| | Been solving koans as of late, I find that with much of the striving-diligence practice (viriya, appamada) there is an increase in heart tension and an increase in strength and will-power (iddhi, indriya, padhana etc). Koans have the opposite effect, they seem to work with my anxiety in such a way that the tension goes away, instead of striving, many opposites and contradictions are taken care of.
I'm reminded of Alan Chapman's tweet that went something like: "If someone born in a dissolving aeon is born ignorant and later attains awakening, does that mean someone who's born in an aeon of expansion is born enlightened only to attain ignorance?"

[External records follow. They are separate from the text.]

/-- The count of a tail against the package's own (R144). -/
def compareCount (p : Nat) (t : BitVec 992) (s : State) : State :=
  if comparesCount s p t && tCount t + padClass s p != cnt s then
    if running s then
      if reelPort s p || s.bridle.parent == some p then bridleFault 0x0702 p s else bridleEvent 7 s
    else if s.bridle.parent = some p then reacquire s else bridleEvent 7 s
  else s

/-- The notice of a tail (R147, R187): on a job port, while a job runs. -/
def hearNotice (p : Nat) (t : BitVec 992) (s : State) : State :=
  match running s && reelPort s p, tNotice t with
  | true, some n =>
    if staleNotice s n || s.job.notice == some n then s
    else if n.applyAt ≤ cnt s then applyLate p s
    else takeNotice n s
  | _, _ => s

/-- A tail whose TCRC checks. -/
def hearTail (p : Nat) (f : Frame) (t : BitVec 992) (s : State) : State :=
  hearPace p t (hearNotice p t (elect (compareCount p t (keepTail p f t s))))

/-- The tail of a frame, if it can be read. -/
def goodTail (f : Frame) : Option (BitVec 992) := f.tail.filter tailOk

/-! ## The delivery -/

/-- Codewords that the decoder corrected (Table 10-5). -/
def countFec (p n : Nat) (s : State) : State :=
  if n = 0 then s
  else
    updTotals (fun t => { t with fecCorr := t.fecCorr + n })
      (updHealth (1024 + p) (fun h => { h with c0 := min (h.c0 + n) (2 ^ 32 - 1) }) s)

/-- Whether a port has a class to which its frames must fit: the loaded Reel's or a measured one (R127). -/
def hasClass (s : State) (p : Nat) : Bool := reelPort s p || (portOf s p).cls != 0

/-- Whether a tail carries the notice that the package has adopted (R188). -/
def carriesHeld (s : State) (p : Nat) (t : BitVec 992) : Bool :=
  running s && reelPort s p && (tNotice t).isSome && tNotice t == s.job.notice

/-- A frame at its delivery slot. A late one faults a job on any port with a class (R128); on a port without one it is dropped
(R127). -/
def deliverFrame (p : Nat) (f : Frame) (s : State) : State :=
  let s0 := countFec p f.corrected s
  if f.late then
    if running s0 && hasClass s0 p then raiseFault 0x0602 (portUnit p) 0xFF 0 (dropRecords p s0) else dropRecords p s0
  else
    match goodTail f with
    | some t =>
      let s1 := hearTail p f t s0
      deliverPositions p f (haltedJob s1 || s1.job.notice != s0.job.notice || carriesHeld s1 p t) [] s1
    | none => deliverPositions p f (haltedJob s0) [(0x0681, 0xFF)] s0

/-- A slot in which a port of the job has left the trained state (R42, R122, R130). -/
def deliverSilence (p : Nat) (s : State) : State :=
  let es := if beforeRewind s p then [] else expected s p
  let due := if beforeRewind s p || !running s then none else confirmDue s (portOf s p)
  if (portOf s p).st = .relock then
    let s1 := portEvent p (badStartEvs Frame.lost es due) (dropRecords p s)
    if haltedJob s then s1 else loseTransits p es s1
  else portEvent p (es.map (fun e => (0x0607, xPos e))) (dropRecords p s)

/-- FRAME_DELIVERY (R120): once for a port in each slot. -/
def execFrameDelivery (p : Nat) (f : Frame) (s : State) : Host.Outcome State Fault Refusal :=
  .next (if portPop s p && s.pacer.running then
    (if framing (portOf s p) then deliverFrame p f s else deliverSilence p s)
  else s)

end Sys2Proof.Machine
end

When I read a koan it just sinks into my heart, I don't really analyze it, but it solves something, it feels nice. It's like the opposite of proliferation, or rumination, where one thought leads to many, in this case, many contradicting thoughts resolve into one.
A trick for koans is somehow to relate things back to "self" constantly, that's usually the case with mathematics wherein edge cases always contain the paradoxes (1, 0 or infinity), for koans, relating them to self seems to produce pseudo-profound answers.
Richard: thanks for the advice, I've noticed that my practice has a strong momentum, but it seems to have reached a dead-end, so I guess I will have to be creating new habits to actually reach new territory.